Captain Crosbie often looked pleased with himself. He was that kind of man. In figure he was short and stocky, with rather a red face and a bristling military moustache. He strutted a little when he walked. His clothes were, perhaps, just a trifle loud, and he was fond of a good story. He was popular among other men. A cheerful man, commonplace but kindly, unmarried. Nothing remarkable about him. There are heaps of Crosbies in the East.

The street into which Captain Crosbie emerged was called Bank Street for the excellent reason that most of the banks in the city were situated in it. Inside the bank it was cool and dark and rather musty. The predominant sound was of large quantities of typewriters clicking in the background.

Outside in Bank Street it was sunny and full of swirling dust and the noises were terrific and varied. There was the persistent honking of motor horns, the cries of vendors of various wares. There were hot disputes between small groups of people who seemed ready to murder each other but were really fast friends; men, boys and children were selling every type of tree, sweetmeats, oranges and bananas, bath towels, combs, razor blades and other assorted merchandise carried rapidly through the streets on trays. There was also a perpetual and ever renewed sound of throat clearing and spitting, and above it the thin melancholy wail of men conducting donkeys and horses amongst the stream of motors and pedestrians shouting, ‘BalekBalek!’

It was eleven o’clock in the morning in the city of Baghdad.

Captain Crosbie stopped a rapidly running boy with an armful of newspapers and bought one. He turned the corner of Bank Street and came into Rashid Street which is the main street of Baghdad, running through it for about four miles parallel with the river Tigris.

Captain Crosbie glanced at the headlines in the paper, tucked it under his arm, walked for about two hundred yards and then turned down a small alleyway and into a large khan or court. At the farther side of this he pushed open a door with a brass plate and found himself in an office.

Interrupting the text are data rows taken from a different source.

-- ==== Sys2Proof/Machine/Ops.lean ====
section
/-! DEFINITION. The named operations every meaning is built from: register fields and counters, local memory with its
check codes, events and the error log, folios, hoops and cores. -/
namespace Sys2Proof.Machine

/-- What a command answers. -/
abbrev Out := Host.Outcome State Fault Refusal

/-! ### Control registers -/

/-- The present value of a register field. -/
def State.fld (s : State) (f : Fld) (i : Nat := 0) (j : Nat := 0) : Nat :=
  (((SMap.get 0 s.ctl (f.addr i j)).toNat >>> f.lo) % 2 ^ f.width) ^^^ f.rst

/-- A word with bits [lo + width - 1 : lo] replaced. -/
def putBits (w : W64) (lo width v : Nat) : W64 :=
  (w &&& ~~~ (BitVec.ofNat 64 (2 ^ width - 1) <<< lo)) ||| (BitVec.ofNat 64 (v % 2 ^ width) <<< lo)

/-- The state with a register field set. -/
def State.put (s : State) (f : Fld) (v : Nat) (i : Nat := 0) (j : Nat := 0) : State :=
  { s with ctl := SMap.upd 0 s.ctl (f.addr i j) (fun w => putBits w f.lo f.width ((v % 2 ^ f.width) ^^^ f.rst)) }

/-- A one-bit field as a Boolean. -/
def State.bit (s : State) (f : Fld) (i : Nat := 0) (j : Nat := 0) : Bool := s.fld f i j == 1

/-- A counter value after n increments (R68): 32 bits that stop at the top, and the sticky overflow bit above. -/
def satAdd (v n : Nat) : Nat :=
  if v % 2 ^ 32 + n < 2 ^ 32 then v + n else 2 ^ 33 - 1

/-- Count n events in a statistics counter (R68). -/
def State.count (s : State) (f : Fld) (n : Nat := 1) (i : Nat := 0) (j : Nat := 0) : State :=
  if n = 0 then s else s.put f (satAdd (s.fld f i j) n) i j

/-- Bit k of a field set or cleared. -/
def State.setBit (s : State) (f : Fld) (k : Nat) (b : Bool) (i : Nat := 0) : State :=
  let v := s.fld f i
  s.put f (if b then v ||| 2 ^ k else v &&& ((2 ^ f.width - 1) ^^^ 2 ^ k)) i

/-- A core's readiness bit (R147, R365). -/
def State.coreReady (s : State) (c : Nat) (b : Bool) : State :=
  if c < 64 then s.setBit R.COLO_READY2_cores c b else s.setBit R.COLO_READY3_cores (c - 64) b

/-- The reset value of a register of a family. -/
def Fam.rst (f : Fam) : W64 := f.flds.foldl (fun w x => putBits w x.lo x.width x.rst) 0

/-- The present word of a register. -/
def State.word (s : State) (f : Fam) (i j : Nat) : W64 :=
  SMap.get 0 s.ctl (f.base + f.s1 * i + f.s2 * j) ^^^ f.rst

/-- What a read of one field returns: a wo field reads as zero (R5). -/
def Fld.readMask (f : Fld) : W64 :=
  if f.kind = .wo then 0 else BitVec.ofNat 64 (2 ^ f.width - 1) <<< f.lo

/-- COLO_READY0 to COLO_READY3 hold their values while the Colophon restarts (R365). -/
def State.shownWord (s : State) (a : Nat) (w : W64) : W64 :=
  match s.colo.shown with
  | some l => if 0xF000000100 ≤ a ∧ a < 0xF000000120 then l.getD ((a - 0xF000000100) / 8) 0 else w
  | none => w

/-- The value an aligned read of a control-space address returns; unlisted registers and reserved fields read as zero
(R5, R7). -/
def State.regRead (s : State) (a : Nat) : W64 :=
  match famAt a with
  | some (f, i, j) => s.shownWord a (s.word f i j) &&& f.flds.foldl (fun m x => m ||| x.readMask) 0
  | none => 0

/-- What a write does to one field by its type (R5, Table 0-4): rw sets it, w1c clears the bits written 1, sat clears
on zero, ro and wo hold nothing. -/
def Fld.written (f : Fld) (old new : Nat) : Nat :=
  match f.kind with
  | .rw => new
  | .ro => old
  | .wo => old
  | .w1c => old &&& (new ^^^ (2 ^ f.width - 1))
  | .sat => if new = 0 then 0 else old

/-- Write one field of a register. -/
def State.writeFld (s : State) (f : Fld) (v : W64) (i j : Nat) : State :=
  s.put f (f.written (s.fld f i j) (v.toNat >>> f.lo % 2 ^ f.width)) i j

/-- An aligned write of a register whose fields have no behaviour of their own (R5, R7). -/
def State.regStore (s : State) (a : Nat) (v : W64) : State :=
  match famAt a with
  | some (f, i, j) => f.flds.foldl (fun s x => s.writeFld x v i j) s
  | none => s

/-! ### Time, outputs, free values -/

/-- Device time. -/
def State.now (s : State) : Nat := s.clk.time

/-- Raise a Spine interrupt. -/
def State.irq (s : State) (q : Irq) : State := { s with irqs := s.irqs ++ [q] }

/-- Send a message. -/
def State.send (s : State) (m : Msg) : State := { s with sent := s.sent ++ [m] }

/-- A value the spec leaves open, and the state that has used it. -/
def State.freeVal (s : State) : W64 × State := (Config.freeValue s.free, { s with free := s.free + 1 })

/-- The device's main domain runs (R370). -/
def State.mainOn (s : State) : Bool := s.pwr.mainOn

/-! ### Bytes -/

/-- A number from little-endian bytes (R4). -/
def leNat : List Byte → Nat
  | [] => 0
  | b :: bs => b.toNat + 256 * leNat bs

/-- The n little-endian bytes of a number (R4). -/
def toLE : Nat → Nat → List Byte
  | 0, _ => []
  | n + 1, v => BitVec.ofNat 8 (v % 256) :: toLE n (v / 256)

/-- Bits [lo + w - 1 : lo] of a number. -/
def bits (v lo w : Nat) : Nat := v / 2 ^ lo % 2 ^ w

/-- A list cut or filled with zeros to n bytes. -/
def padTo (n : Nat) (l : List Byte) : List Byte := l.take n ++ List.replicate (n - l.length) 0

/-! ### Local memory -/

/-- Size of local HBM (R20). -/
def hbmSize : Nat := 0x0C00000000

/-- The device number meaning "this device". -/
def ownDev : Nat := 0xFFF

/-- The Toile address of a local address. -/
def localAddr (a : Nat) : Nat := ownDev * 2 ^ 40 + a % 2 ^ 40

/-- The parts of the local address space (Table 1-7). -/
inductive Area where | hbm | dir | store (h : Nat) | opbuf (c : Nat) | ctl | hole
deriving DecidableEq, Repr

/-- The part of the local address space that holds an address (R20). -/
def areaOf (a : Nat) : Area :=
  if a < hbmSize then .hbm
  else if 0xE000000000 ≤ a ∧ a < 0xE001000000 then .dir
  else if 0xE100000000 ≤ a ∧ a < 0xE104000000 then .store ((a - 0xE100000000) / 0x400000)
  else if 0xE200000000 ≤ a ∧ a < 0xE208000000 then .opbuf ((a - 0xE200000000) / 0x100000)
  else if 0xF000000000 ≤ a ∧ a < 0xF100000000 then .ctl
  else .hole

/-- Two parts of the local address space that one access may span: the same, or two neighbours of one window (R20, R22). -/
def Area.joins : Area → Area → Bool
  | .store _, .store _ => true
  | .opbuf _, .opbuf _ => true
  | x, y => x == y

/-- All n bytes from a lie in one part or window of the local address space. -/
def oneArea (a n : Nat) : Bool := (areaOf a).joins (areaOf (a + (n - 1)))

/-- The address of a byte of a hoop's state store. -/
def storeAddr (h o : Nat) : Nat := 0xE100000000 + h * 0x400000 + o

/-- The address of a byte of a core's operand buffer. -/
def opbufAddr (c o : Nat) : Nat := 0xE200000000 + c * 0x100000 + o

/-- n bytes of local memory; a byte nothing has written reads as zero (log entry 1). -/
def State.peek (s : State) (a n : Nat) : List Byte := (List.range n).map (fun k => SMap.get 0 s.mem (a + k))

/-- Put bytes into local memory. -/
def pokeBytes : List Host.Cell → Nat → List Byte → List Host.Cell
  | m, _, [] => m
  | m, a, b :: bs => pokeBytes (SMap.put 0 m a b) (a + 1) bs

/-- The state with bytes put into local memory, without a check code's effect. -/
def State.poke (s : State) (a : Nat) (bs : List Byte) : State := { s with mem := pokeBytes s.mem a bs }

/-- An n-byte little-endian number of local memory. -/
def State.peekN (s : State) (a n : Nat) : Nat := leNat (s.peek a n)

/-- The 64-byte lines that n bytes from a touch (R215). -/
def linesOf (a n : Nat) : List Nat :=
  if n = 0 then [] else (List.range ((a + n - 1) / 64 - a / 64 + 1)).map (· + a / 64)

/-- The pseudo-channel of a line (R215). -/
def pchanOf (line : Nat) : Nat := bits (line * 64) 8 5 ^^^ bits (line * 64) 13 5

/-! ### Events and the error log -/

/-- A ring described by base, log2 and enable is usable (R63, R67). -/
def ringUsable (base log2 lo hi : Nat) (en : Bool) : Bool :=
  en && decide (lo ≤ log2 ∧ log2 ≤ hi) && decide (base % 4096 = 0) && decide (base + 16 * 2 ^ log2 ≤ hbmSize)

/-- An event: code, class, instance, folio and detail (Tables 2-12, 2-13). -/
structure Ev where
  code : Nat
  cls : Nat
  inst : Nat
  folio : Nat := 0xFFFFF
  detail : Nat := 0
deriving DecidableEq, Repr

/-- The first 64 bits of an event's record (Table 2-13). -/
def Ev.word (e : Ev) : Nat :=
  e.code + e.cls % 16 * 2 ^ 8 + e.inst % 256 * 2 ^ 12 + e.folio % 2 ^ 20 * 2 ^ 20 + e.detail % 2 ^ 24 * 2 ^ 40

/-- An event counts, and unless it is masked its record goes to the event ring or is dropped (R67). Answers the HBM line
that the record was merged into. -/
def State.eventPut (s : State) (e : Ev) : State × Option Nat :=
  let s := s.count R.FOL_EVTCNT_count 1 (e.code - 1)
  if (s.fld R.FOL_EVT_MASK_mask).testBit (e.code - 1) then (s, none)
  else
    let wr := s.fld R.FOL_EVT_WR_index
    let occ := (wr + 2 ^ 32 - s.fld R.FOL_EVT_RD_index) % 2 ^ 32
    let log2 := s.fld R.FOL_EVT_BASE_log2
    if ringUsable (s.fld R.FOL_EVT_BASE_base) log2 8 20 (s.bit R.FOL_EVT_BASE_enable) ∧ occ < 2 ^ log2 then
      let a := s.fld R.FOL_EVT_BASE_base + 16 * (wr % 2 ^ log2)
      let s := s.poke a (toLE 8 e.word ++ toLE 8 s.now)
      let s := s.put R.FOL_EVT_WR_index (wr + 1)
      (if occ = 0 ∧ s.bit R.FOL_EVT_BASE_irq then s.irq .event else s, some (a / 64))
    else (s.count R.FOL_EVT_DROPPED_count, none)

/-- A record of the error log (R338, Table 13-4). -/
structure ErrRec where
  cls : Nat
  inst : Nat
  level : Nat
  kind : Nat
  mem : Nat := 0xF
  addr : Nat := 0
  detail : Nat := 0
  folio : Nat := 0xFFFFF
deriving DecidableEq, Repr

/-- The record as one number. -/
def ErrRec.bits (e : ErrRec) (time : Nat) : Nat :=
  time % 2 ^ 64 + e.cls % 16 * 2 ^ 64 + e.inst % 256 * 2 ^ 68 + e.level % 16 * 2 ^ 76 + e.kind % 256 * 2 ^ 80
    + e.mem % 16 * 2 ^ 88 + e.addr % 2 ^ 52 * 2 ^ 92 + e.detail % 2 ^ 32 * 2 ^ 144 + e.folio % 2 ^ 20 * 2 ^ 176

/-- The Colophon writes an error record, or counts a drop when the log is full (R338). -/
def State.errLog (s : State) (e : ErrRec) : State :=
  let wr := s.fld R.COLO_ERR_WR_index
  if (wr + 2 ^ 32 - s.fld R.COLO_ERR_RD_index) % 2 ^ 32 < 256 then
    let v := e.bits s.now
    let s := (List.range 4).foldl (fun s w => s.put R.COLO_ERR_LOG_word (Machine.bits v (64 * w) 64) (wr % 256) w) s
    s.put R.COLO_ERR_WR_index (wr + 1)
  else s.count R.COLO_ERR_DROP_count

/-- What is kept of a source of ECC_CORR events. -/
def State.setEccSrc (s : State) (key : Nat) (v : Option Nat × Nat) : State :=
  { s with eccSrc := SMap.put (none, 0) s.eccSrc key v }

A neat young Iraqi clerk left his typewriter and came forward smiling a welcome.

‘Good morning, Captain Crosbie. What can I do for you?’

‘Mr Dakin in his room? Good, I’ll go through.’

He passed through a door, up some very steep stairs and along a rather dirty passage. He knocked at the end door and a voice said, ‘Come in.’

It was a high, rather bare room. There was an oil stove with a saucer of water on top of it, a long, low cushioned seat with a little coffee table in front of it and a large rather shabby desk. The electric light was on and the daylight was carefully excluded. Behind the shabby desk was a rather shabby man, with a tired and indecisive face—the face of one who has not got on in the world and knows it and has ceased to care.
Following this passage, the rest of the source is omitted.